Obviously something was "patching" the Queue.Empty
variable, but
there was no way of telling what, who, when or why...
The Solution
I had almost lost any hope, when I decided to go hunting again and then
I remembered about IRC channels... It was an aliviating moment when
someone at Freenode’s #python (Yhg1s) suggested I could try
protecting a Python module by directly modifying sys.modules
and
exchanging the module in question a tweaked object instead of a module,
so when the bad guy was trying to modify Empty
it would get exposed by
throwing an exception. This is how I did it:
First, I protected the Queue module.
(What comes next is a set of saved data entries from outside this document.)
@[simp] theorem Hart.wx_pc (h : Hart) (r : SReg) (v : Word) : (h.wx r v).pc = h.pc := by
  unfold Hart.wx; split <;> rfl
@[simp] theorem Hart.wx_level (h : Hart) (r : SReg) (v : Word) : (h.wx r v).level = h.level := by
  unfold Hart.wx; split <;> rfl
@[simp] theorem Hart.wx_handler (h : Hart) (r : SReg) (v : Word) : (h.wx r v).handler = h.handler := by
  unfold Hart.wx; split <;> rfl
@[simp] theorem Hart.wx_ctl (h : Hart) (r : SReg) (v : Word) : (h.wx r v).ctl = h.ctl := by
  unfold Hart.wx; split <;> rfl
@[simp] theorem Hart.wx_sup (h : Hart) (r : SReg) (v : Word) : (h.wx r v).sup = h.sup := by
  unfold Hart.wx; split <;> rfl
@[simp] theorem Hart.wx_ident (h : Hart) (r : SReg) (v : Word) : (h.wx r v).ident = h.ident := by
  unfold Hart.wx; split <;> rfl
@[simp] theorem Hart.wx_loops (h : Hart) (r : SReg) (v : Word) : (h.wx r v).loops = h.loops := by
  unfold Hart.wx; split <;> rfl
@[simp] theorem Hart.wx_grid (h : Hart) (r : SReg) (v : Word) : (h.wx r v).grid = h.grid := by
  unfold Hart.wx; split <;> rfl
@[simp] theorem Hart.wx_queues (h : Hart) (r : SReg) (v : Word) : (h.wx r v).queues = h.queues := by
  unfold Hart.wx; split <;> rfl
@[simp] theorem Hart.wx_notices (h : Hart) (r : SReg) (v : Word) : (h.wx r v).notices = h.notices := by
  unfold Hart.wx; split <;> rfl
@[simp] theorem Hart.wx_pend (h : Hart) (r : SReg) (v : Word) : (h.wx r v).pend = h.pend := by
  unfold Hart.wx; split <;> rfl
@[simp] theorem Hart.wx_opas (h : Hart) (r : SReg) (v : Word) : (h.wx r v).opas = h.opas := by
  unfold Hart.wx; split <;> rfl
@[simp] theorem Hart.wx_long (h : Hart) (r : SReg) (v : Word) : (h.wx r v).long = h.long := by
  unfold Hart.wx; split <;> rfl
@[simp] theorem Hart.wx_popa (h : Hart) (r : SReg) (v : Word) : (h.wx r v).popa = h.popa := by
  unfold Hart.wx; split <;> rfl
@[simp] theorem Hart.wx_pvec (h : Hart) (r : SReg) (v : Word) : (h.wx r v).pvec = h.pvec := by
  unfold Hart.wx; split <;> rfl
@[simp] theorem Hart.wx_clearing (h : Hart) (r : SReg) (v : Word) : (h.wx r v).clearing = h.clearing := by
  unfold Hart.wx; split <;> rfl
@[simp] theorem Hart.wx_missingHalf (h : Hart) (r : SReg) (v : Word) : (h.wx r v).missingHalf = h.missingHalf := by
  unfold Hart.wx; split <;> rfl
@[simp] theorem Hart.wx_swapped (h : Hart) (r : SReg) (v : Word) : (h.wx r v).swapped = h.swapped := by
  unfold Hart.wx; split <;> rfl
@[simp] theorem Hart.wx_interval (h : Hart) (r : SReg) (v : Word) : (h.wx r v).interval = h.interval := by
  unfold Hart.wx; split <;> rfl
@[simp] theorem Hart.wx_wait (h : Hart) (r : SReg) (v : Word) : (h.wx r v).wait = h.wait := by
  unfold Hart.wx; split <;> rfl
@[simp] theorem Hart.wx_ewait (h : Hart) (r : SReg) (v : Word) : (h.wx r v).ewait = h.ewait := by
  unfold Hart.wx; split <;> rfl
@[simp] theorem Hart.wx_passed (h : Hart) (r : SReg) (v : Word) : (h.wx r v).passed = h.passed := by
  unfold Hart.wx; split <;> rfl
@[simp] theorem Hart.wx_due (h : Hart) (r : SReg) (v : Word) : (h.wx r v).due = h.due := by
  unfold Hart.wx; split <;> rfl
@[simp] theorem Hart.wx_inval (h : Hart) (r : SReg) (v : Word) : (h.wx r v).inval = h.inval := by
  unfold Hart.wx; split <;> rfl
@[simp] theorem Hart.wx_reread (h : Hart) (r : SReg) (v : Word) : (h.wx r v).reread = h.reread := by
  unfold Hart.wx; split <;> rfl
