theorem slti (d : SReg) (a : SReg) (imm : BitVec 20) : Statement (.slti d a imm) := by
  have := d.isLt; have := a.isLt; have := imm.isLt
  refine fits (w := 0x09C00000 + imm.toNat % 2^12 * 2 ^ 0 + a.toNat * 2 ^ 12 + d.toNat * 2 ^ 17) (x := imm.toNat / 2^12) rfl rfl ?_ ?_ rfl <;> omega

theorem sltiu (d : SReg) (a : SReg) (imm : BitVec 20) : Statement (.sltiu d a imm) := by
  have := d.isLt; have := a.isLt; have := imm.isLt
  refine fits (w := 0x0A000000 + imm.toNat % 2^12 * 2 ^ 0 + a.toNat * 2 ^ 12 + d.toNat * 2 ^ 17) (x := imm.toNat / 2^12) rfl rfl ?_ ?_ rfl <;> omega

theorem lui (d : SReg) (imm : BitVec 20) : Statement (.lui d imm) := by
  have := d.isLt; have := imm.isLt
  refine fits (w := 0x0A400000 + imm.toNat % 2^12 * 2 ^ 0 + d.toNat * 2 ^ 17) (x := imm.toNat / 2^12) rfl rfl ?_ ?_ rfl <;> omega

theorem addpc (d : SReg) (imm : BitVec 20) : Statement (.addpc d imm) := by
  have := d.isLt; have := imm.isLt
  refine fits (w := 0x0A800000 + imm.toNat % 2^12 * 2 ^ 0 + d.toNat * 2 ^ 17) (x := imm.toNat / 2^12) rfl rfl ?_ ?_ rfl <;> omega

theorem fadd (d : SReg) (a : SReg) (b : SReg) (rm : BitVec 3) : Statement (.fadd d a b rm) := by
  have := d.isLt; have := a.isLt; have := b.isLt; have := rm.isLt
  refine fits (w := 0x10000000 + rm.toNat * 2 ^ 0 + b.toNat * 2 ^ 7 + a.toNat * 2 ^ 12 + d.toNat * 2 ^ 17) (x := 0) rfl rfl ?_ ?_ rfl <;> omega

theorem fsub (d : SReg) (a : SReg) (b : SReg) (rm : BitVec 3) : Statement (.fsub d a b rm) := by
  have := d.isLt; have := a.isLt; have := b.isLt; have := rm.isLt
  refine fits (w := 0x10400000 + rm.toNat * 2 ^ 0 + b.toNat * 2 ^ 7 + a.toNat * 2 ^ 12 + d.toNat * 2 ^ 17) (x := 0) rfl rfl ?_ ?_ rfl <;> omega

theorem fmul (d : SReg) (a : SReg) (b : SReg) (rm : BitVec 3) : Statement (.fmul d a b rm) := by
  have := d.isLt; have := a.isLt; have := b.isLt; have := rm.isLt
  refine fits (w := 0x10800000 + rm.toNat * 2 ^ 0 + b.toNat * 2 ^ 7 + a.toNat * 2 ^ 12 + d.toNat * 2 ^ 17) (x := 0) rfl rfl ?_ ?_ rfl <;> omega

theorem fdiv (d : SReg) (a : SReg) (b : SReg) (rm : BitVec 3) : Statement (.fdiv d a b rm) := by
  have := d.isLt; have := a.isLt; have := b.isLt; have := rm.isLt
  refine fits (w := 0x10C00000 + rm.toNat * 2 ^ 0 + b.toNat * 2 ^ 7 + a.toNat * 2 ^ 12 + d.toNat * 2 ^ 17) (x := 0) rfl rfl ?_ ?_ rfl <;> omega

theorem fsqrt (d : SReg) (a : SReg) (rm : BitVec 3) : Statement (.fsqrt d a rm) := by
  have := d.isLt; have := a.isLt; have := rm.isLt
  refine fits (w := 0x11000000 + rm.toNat * 2 ^ 0 + a.toNat * 2 ^ 12 + d.toNat * 2 ^ 17) (x := 0) rfl rfl ?_ ?_ rfl <;> omega

theorem fmin (d : SReg) (a : SReg) (b : SReg) : Statement (.fmin d a b) := by
  have := d.isLt; have := a.isLt; have := b.isLt
  refine fits (w := 0x11400000 + b.toNat * 2 ^ 7 + a.toNat * 2 ^ 12 + d.toNat * 2 ^ 17) (x := 0) rfl rfl ?_ ?_ rfl <;> omega

theorem fmax (d : SReg) (a : SReg) (b : SReg) : Statement (.fmax d a b) := by
  have := d.isLt; have := a.isLt; have := b.isLt
  refine fits (w := 0x11800000 + b.toNat * 2 ^ 7 + a.toNat * 2 ^ 12 + d.toNat * 2 ^ 17) (x := 0) rfl rfl ?_ ?_ rfl <;> omega

theorem fma (d : SReg) (a : SReg) (b : SReg) (rm : BitVec 3) : Statement (.fma d a b rm) := by
  have := d.isLt; have := a.isLt; have := b.isLt; have := rm.isLt
  refine fits (w := 0x11C00000 + rm.toNat * 2 ^ 0 + b.toNat * 2 ^ 7 + a.toNat * 2 ^ 12 + d.toNat * 2 ^ 17) (x := 0) rfl rfl ?_ ?_ rfl <;> omega

theorem fcvtif (d : SReg) (a : SReg) (rm : BitVec 3) : Statement (.fcvtif d a rm) := by
  have := d.isLt; have := a.isLt; have := rm.isLt
  refine fits (w := 0x12000000 + rm.toNat * 2 ^ 0 + a.toNat * 2 ^ 12 + d.toNat * 2 ^ 17) (x := 0) rfl rfl ?_ ?_ rfl <;> omega

theorem fcvtfi (d : SReg) (a : SReg) (rm : BitVec 3) : Statement (.fcvtfi d a rm) := by
  have := d.isLt; have := a.isLt; have := rm.isLt
  refine fits (w := 0x12400000 + rm.toNat * 2 ^ 0 + a.toNat * 2 ^ 12 + d.toNat * 2 ^ 17) (x := 0) rfl rfl ?_ ?_ rfl <;> omega

theorem feq (d : SReg) (a : SReg) (b : SReg) : Statement (.feq d a b) := by
  have := d.isLt; have := a.isLt; have := b.isLt
  refine fits (w := 0x12800000 + b.toNat * 2 ^ 7 + a.toNat * 2 ^ 12 + d.toNat * 2 ^ 17) (x := 0) rfl rfl ?_ ?_ rfl <;> omega

theorem flt (d : SReg) (a : SReg) (b : SReg) : Statement (.flt d a b) := by
  have := d.isLt; have := a.isLt; have := b.isLt
  refine fits (w := 0x12C00000 + b.toNat * 2 ^ 7 + a.toNat * 2 ^ 12 + d.toNat * 2 ^ 17) (x := 0) rfl rfl ?_ ?_ rfl <;> omega

theorem fle (d : SReg) (a : SReg) (b : SReg) : Statement (.fle d a b) := by
  have := d.isLt; have := a.isLt; have := b.isLt
  refine fits (w := 0x13000000 + b.toNat * 2 ^ 7 + a.toNat * 2 ^ 12 + d.toNat * 2 ^ 17) (x := 0) rfl rfl ?_ ?_ rfl <;> omega

theorem fclass (d : SReg) (a : SReg) : Statement (.fclass d a) := by
  have := d.isLt; have := a.isLt
  refine fits (w := 0x13400000 + a.toNat * 2 ^ 12 + d.toNat * 2 ^ 17) (x := 0) rfl rfl ?_ ?_ rfl <;> omega

theorem fcvtbf (d : SReg) (a : SReg) (rm : BitVec 3) : Statement (.fcvtbf d a rm) := by
  have := d.isLt; have := a.isLt; have := rm.isLt
  refine fits (w := 0x13800000 + rm.toNat * 2 ^ 0 + a.toNat * 2 ^ 12 + d.toNat * 2 ^ 17) (x := 0) rfl rfl ?_ ?_ rfl <;> omega

theorem fcvtfb (d : SReg) (a : SReg) : Statement (.fcvtfb d a) := by
  have := d.isLt; have := a.isLt
  refine fits (w := 0x13C00000 + a.toNat * 2 ^ 12 + d.toNat * 2 ^ 17) (x := 0) rfl rfl ?_ ?_ rfl <;> omega

theorem beq (a : SReg) (b : SReg) (o : BitVec 23) : Statement (.beq a b o) := by
  have := a.isLt; have := b.isLt; have := o.isLt
  refine fits (w := 0x20000000 + o.toNat % 2^15 * 2 ^ 0 + b.toNat * 2 ^ 15 + a.toNat * 2 ^ 20) (x := o.toNat / 2^15) rfl rfl ?_ ?_ rfl <;> omega

theorem bne (a : SReg) (b : SReg) (o : BitVec 23) : Statement (.bne a b o) := by
  have := a.isLt; have := b.isLt; have := o.isLt
  refine fits (w := 0x22000000 + o.toNat % 2^15 * 2 ^ 0 + b.toNat * 2 ^ 15 + a.toNat * 2 ^ 20) (x := o.toNat / 2^15) rfl rfl ?_ ?_ rfl <;> omega

theorem blt (a : SReg) (b : SReg) (o : BitVec 23) : Statement (.blt a b o) := by
  have := a.isLt; have := b.isLt; have := o.isLt
  refine fits (w := 0x24000000 + o.toNat % 2^15 * 2 ^ 0 + b.toNat * 2 ^ 15 + a.toNat * 2 ^ 20) (x := o.toNat / 2^15) rfl rfl ?_ ?_ rfl <;> omega

theorem bge (a : SReg) (b : SReg) (o : BitVec 23) : Statement (.bge a b o) := by
  have := a.isLt; have := b.isLt; have := o.isLt
  refine fits (w := 0x26000000 + o.toNat % 2^15 * 2 ^ 0 + b.toNat * 2 ^ 15 + a.toNat * 2 ^ 20) (x := o.toNat / 2^15) rfl rfl ?_ ?_ rfl <;> omega

theorem bltu (a : SReg) (b : SReg) (o : BitVec 23) : Statement (.bltu a b o) := by
  have := a.isLt; have := b.isLt; have := o.isLt
  refine fits (w := 0x28000000 + o.toNat % 2^15 * 2 ^ 0 + b.toNat * 2 ^ 15 + a.toNat * 2 ^ 20) (x := o.toNat / 2^15) rfl rfl ?_ ?_ rfl <;> omega

theorem bgeu (a : SReg) (b : SReg) (o : BitVec 23) : Statement (.bgeu a b o) := by
  have := a.isLt; have := b.isLt; have := o.isLt
  refine fits (w := 0x2A000000 + o.toNat % 2^15 * 2 ^ 0 + b.toNat * 2 ^ 15 + a.toNat * 2 ^ 20) (x := o.toNat / 2^15) rfl rfl ?_ ?_ rfl <;> omega

theorem jal (d : SReg) (o : BitVec 28) : Statement (.jal d o) := by
  have := d.isLt; have := o.isLt
  refine fits (w := 0x2C000000 + o.toNat % 2^20 * 2 ^ 0 + d.toNat * 2 ^ 20) (x := o.toNat / 2^20) rfl rfl ?_ ?_ rfl <;> omega

theorem jalr (d : SReg) (a : SReg) (imm : BitVec 23) : Statement (.jalr d a imm) := by
  have := d.isLt; have := a.isLt; have := imm.isLt
  refine fits (w := 0x2E000000 + imm.toNat % 2^15 * 2 ^ 0 + a.toNat * 2 ^ 15 + d.toNat * 2 ^ 20) (x := imm.toNat / 2^15) rfl rfl ?_ ?_ rfl <;> omega

theorem loop (a : SReg) (o : BitVec 23) : Statement (.loop a o) := by
  have := a.isLt; have := o.isLt
  refine fits (w := 0x30000000 + o.toNat % 2^15 * 2 ^ 0 + a.toNat * 2 ^ 20) (x := o.toNat / 2^15) rfl rfl ?_ ?_ rfl <;> omega

theorem vloop (a : SReg) (o : BitVec 23) : Statement (.vloop a o) := by
  have := a.isLt; have := o.isLt
  refine fits (w := 0x32000000 + o.toNat % 2^15 * 2 ^ 0 + a.toNat * 2 ^ 20) (x := o.toNat / 2^15) rfl rfl ?_ ?_ rfl <;> omega

theorem setvl (d : SReg) (a : SReg) (e : BitVec 3) (g : BitVec 2) : Statement (.setvl d a e g) := by
  have := d.isLt; have := a.isLt; have := e.isLt; have := g.isLt
  refine fits (w := 0x34000000 + g.toNat * 2 ^ 10 + e.toNat * 2 ^ 12 + a.toNat * 2 ^ 15 + d.toNat * 2 ^ 20) (x := 0) rfl rfl ?_ ?_ rfl <;> omega

theorem getc (d : SReg) (c : BitVec 12) : Statement (.getc d c) := by
  have := d.isLt; have := c.isLt
  refine fits (w := 0x36000000 + c.toNat * 2 ^ 0 + d.toNat * 2 ^ 20) (x := 0) rfl rfl ?_ ?_ rfl <;> omega

theorem setc (a : SReg) (c : BitVec 12) : Statement (.setc a c) := by
  have := a.isLt; have := c.isLt
  refine fits (w := 0x38000000 + c.toNat * 2 ^ 0 + a.toNat * 2 ^ 15) (x := 0) rfl rfl ?_ ?_ rfl <;> omega

theorem setci (imm : BitVec 21) (c : BitVec 12) : Statement (.setci imm c) := by
  have := imm.isLt; have := c.isLt
  refine fits (w := 0x3A000000 + c.toNat * 2 ^ 0 + imm.toNat % 2^13 * 2 ^ 12) (x := imm.toNat / 2^13) rfl rfl ?_ ?_ rfl <;> omega

theorem ldb (p : Space) (d : SReg) (a : SReg) (imm : BitVec 20) : Statement (.ldb p d a imm) := by
  have := spaceCode_lt p; have := d.isLt; have := a.isLt; have := imm.isLt
  refine fits (w := 0x40000000 + imm.toNat % 2^12 * 2 ^ 0 + a.toNat * 2 ^ 12 + d.toNat * 2 ^ 17 + spaceCode p * 2 ^ 22) (x := imm.toNat / 2^12) rfl rfl ?_ ?_ rfl <;> omega

theorem ldbu (p : Space) (d : SReg) (a : SReg) (imm : BitVec 20) : Statement (.ldbu p d a imm) := by
  have := spaceCode_lt p; have := d.isLt; have := a.isLt; have := imm.isLt
  refine fits (w := 0x41000000 + imm.toNat % 2^12 * 2 ^ 0 + a.toNat * 2 ^ 12 + d.toNat * 2 ^ 17 + spaceCode p * 2 ^ 22) (x := imm.toNat / 2^12) rfl rfl ?_ ?_ rfl <;> omega

theorem ldh (p : Space) (d : SReg) (a : SReg) (imm : BitVec 20) : Statement (.ldh p d a imm) := by
  have := spaceCode_lt p; have := d.isLt; have := a.isLt; have := imm.isLt
  refine fits (w := 0x42000000 + imm.toNat % 2^12 * 2 ^ 0 + a.toNat * 2 ^ 12 + d.toNat * 2 ^ 17 + spaceCode p * 2 ^ 22) (x := imm.toNat / 2^12) rfl rfl ?_ ?_ rfl <;> omega

theorem ldhu (p : Space) (d : SReg) (a : SReg) (imm : BitVec 20) : Statement (.ldhu p d a imm) := by
  have := spaceCode_lt p; have := d.isLt; have := a.isLt; have := imm.isLt
  refine fits (w := 0x43000000 + imm.toNat % 2^12 * 2 ^ 0 + a.toNat * 2 ^ 12 + d.toNat * 2 ^ 17 + spaceCode p * 2 ^ 22) (x := imm.toNat / 2^12) rfl rfl ?_ ?_ rfl <;> omega

theorem ldw (p : Space) (d : SReg) (a : SReg) (imm : BitVec 20) : Statement (.ldw p d a imm) := by
  have := spaceCode_lt p; have := d.isLt; have := a.isLt; have := imm.isLt
  refine fits (w := 0x44000000 + imm.toNat % 2^12 * 2 ^ 0 + a.toNat * 2 ^ 12 + d.toNat * 2 ^ 17 + spaceCode p * 2 ^ 22) (x := imm.toNat / 2^12) rfl rfl ?_ ?_ rfl <;> omega

theorem ldwu (p : Space) (d : SReg) (a : SReg) (imm : BitVec 20) : Statement (.ldwu p d a imm) := by
  have := spaceCode_lt p; have := d.isLt; have := a.isLt; have := imm.isLt
  refine fits (w := 0x45000000 + imm.toNat % 2^12 * 2 ^ 0 + a.toNat * 2 ^ 12 + d.toNat * 2 ^ 17 + spaceCode p * 2 ^ 22) (x := imm.toNat / 2^12) rfl rfl ?_ ?_ rfl <;> omega

theorem ldd (p : Space) (d : SReg) (a : SReg) (imm : BitVec 20) : Statement (.ldd p d a imm) := by
  have := spaceCode_lt p; have := d.isLt; have := a.isLt; have := imm.isLt
  refine fits (w := 0x46000000 + imm.toNat % 2^12 * 2 ^ 0 + a.toNat * 2 ^ 12 + d.toNat * 2 ^ 17 + spaceCode p * 2 ^ 22) (x := imm.toNat / 2^12) rfl rfl ?_ ?_ rfl <;> omega

theorem stb (p : Space) (b : SReg) (a : SReg) (imm : BitVec 20) : Statement (.stb p b a imm) := by
  have := spaceCode_lt p; have := b.isLt; have := a.isLt; have := imm.isLt
  refine fits (w := 0x47000000 + imm.toNat % 2^12 * 2 ^ 0 + a.toNat * 2 ^ 12 + b.toNat * 2 ^ 17 + spaceCode p * 2 ^ 22) (x := imm.toNat / 2^12) rfl rfl ?_ ?_ rfl <;> omega

theorem sth (p : Space) (b : SReg) (a : SReg) (imm : BitVec 20) : Statement (.sth p b a imm) := by
  have := spaceCode_lt p; have := b.isLt; have := a.isLt; have := imm.isLt
  refine fits (w := 0x48000000 + imm.toNat % 2^12 * 2 ^ 0 + a.toNat * 2 ^ 12 + b.toNat * 2 ^ 17 + spaceCode p * 2 ^ 22) (x := imm.toNat / 2^12) rfl rfl ?_ ?_ rfl <;> omega

theorem stw (p : Space) (b : SReg) (a : SReg) (imm : BitVec 20) : Statement (.stw p b a imm) := by
  have := spaceCode_lt p; have := b.isLt; have := a.isLt; have := imm.isLt
  refine fits (w := 0x49000000 + imm.toNat % 2^12 * 2 ^ 0 + a.toNat * 2 ^ 12 + b.toNat * 2 ^ 17 + spaceCode p * 2 ^ 22) (x := imm.toNat / 2^12) rfl rfl ?_ ?_ rfl <;> omega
To do this, I renamed the original
Queue.py
to _Queue.py
:
mv /usr/local/lib/python2.7/Queue.py /usr/local/lib/python2.7/_Queue.py
And then in its place, I created another Queue.py
which would mimic
the real Queue
module, only with a protected object to which no
attribute assignments would be allowed, so the whole new
/usr/local/lib/python2.7/Queue.py
ended up like this:
class Protected(dict):
def __getattr__(self, name):
try:
return self[name]
except KeyError:
raise AttributeError("'%s' object has no attribute '%s'" % (self.__class__.__name__, name))
def __setattr__(self, name, value):
raise AttributeError("can't set attribute")
import sys, _Queue
sys.modules['Queue'] = Protected(_Queue.__dict__)
As you see, I modified sys.modules['Queue']
, so further imports of
Queue
would return the Protected
object with all attributes from
_Queue
(the original Queue
, only sort of immutable).
Finally, after doing that, I starting using the system, and I quickly saw a new exception:
Traceback (most recent call last):
File "/usr/local/lib/python2.7/site-packages/rest_framework/views.py", line 463, in dispatch
response = handler(request, *args, **kwargs)
File "project/apis/base.py", line 1184, in create
self.perform_create(serializer)
File "project/apis/base.py", line 1243, in perform_create
return self._stamp_invoice(request, serializer)
File "project/apis/base.py", line 1272, in _stamp_invoice
serializer.save(**extra_kwargs)
File "/usr/local/lib/python2.7/site-packages/rest_framework/serializers.py", line 191, in save
self.instance = self.create(validated_data)
File "project/apis/base.py", line 520, in create
return self._issue_invoice(xml_etree)
File "project/apis/base.py", line 982, in _issue_invoice
with Balancer('dummy', owner, is_live) as ws:
File "project/backends/balancer.py", line 72, in __enter__
self.ws = self.get_pooler().get_stamper(self.owner, self.live)
File "project/backends/balancer.py", line 34, in get_stamper
except KeyError, Queue.Empty:
File "/usr/local/lib/python2.7/Queue.py", line 9, in __setattr__
raise AttributeError("can't set attribute")
AttributeError: can't set attribute
See the problem here:
try:
...
except KeyError, Queue.Empty:
...
Someone decided to catch both KeyError
and Queue.Empty
exceptions... only this isn’t the right way of catching two exceptions
in Python 2. What this someone did in this library was actually
assigning any KeyError
exception object onto Queue.Empty
, so if for
instance a KeyError: (1, True)
was caught, it’d get assigned and
would replace old Queue.Empty
(effectively monkeypatching it without
even knowing)
I fixed this, obviously, by simply changing the code to:
try:
...
except (KeyError, Queue.Empty):
...
The Verdict
After checking around all the code we use, we found there are quite a few libraries doing things like that one above... producing bugs which end up overriding exception types, and these can hit you when you least expect it. Beware!
What I Learned
But most of all, this whole mess was a useful exercise to learn a good technique about how to "protect" a whole module from monkeypatching and being able to detect problems if you know something must be patching a module but you don’t know what.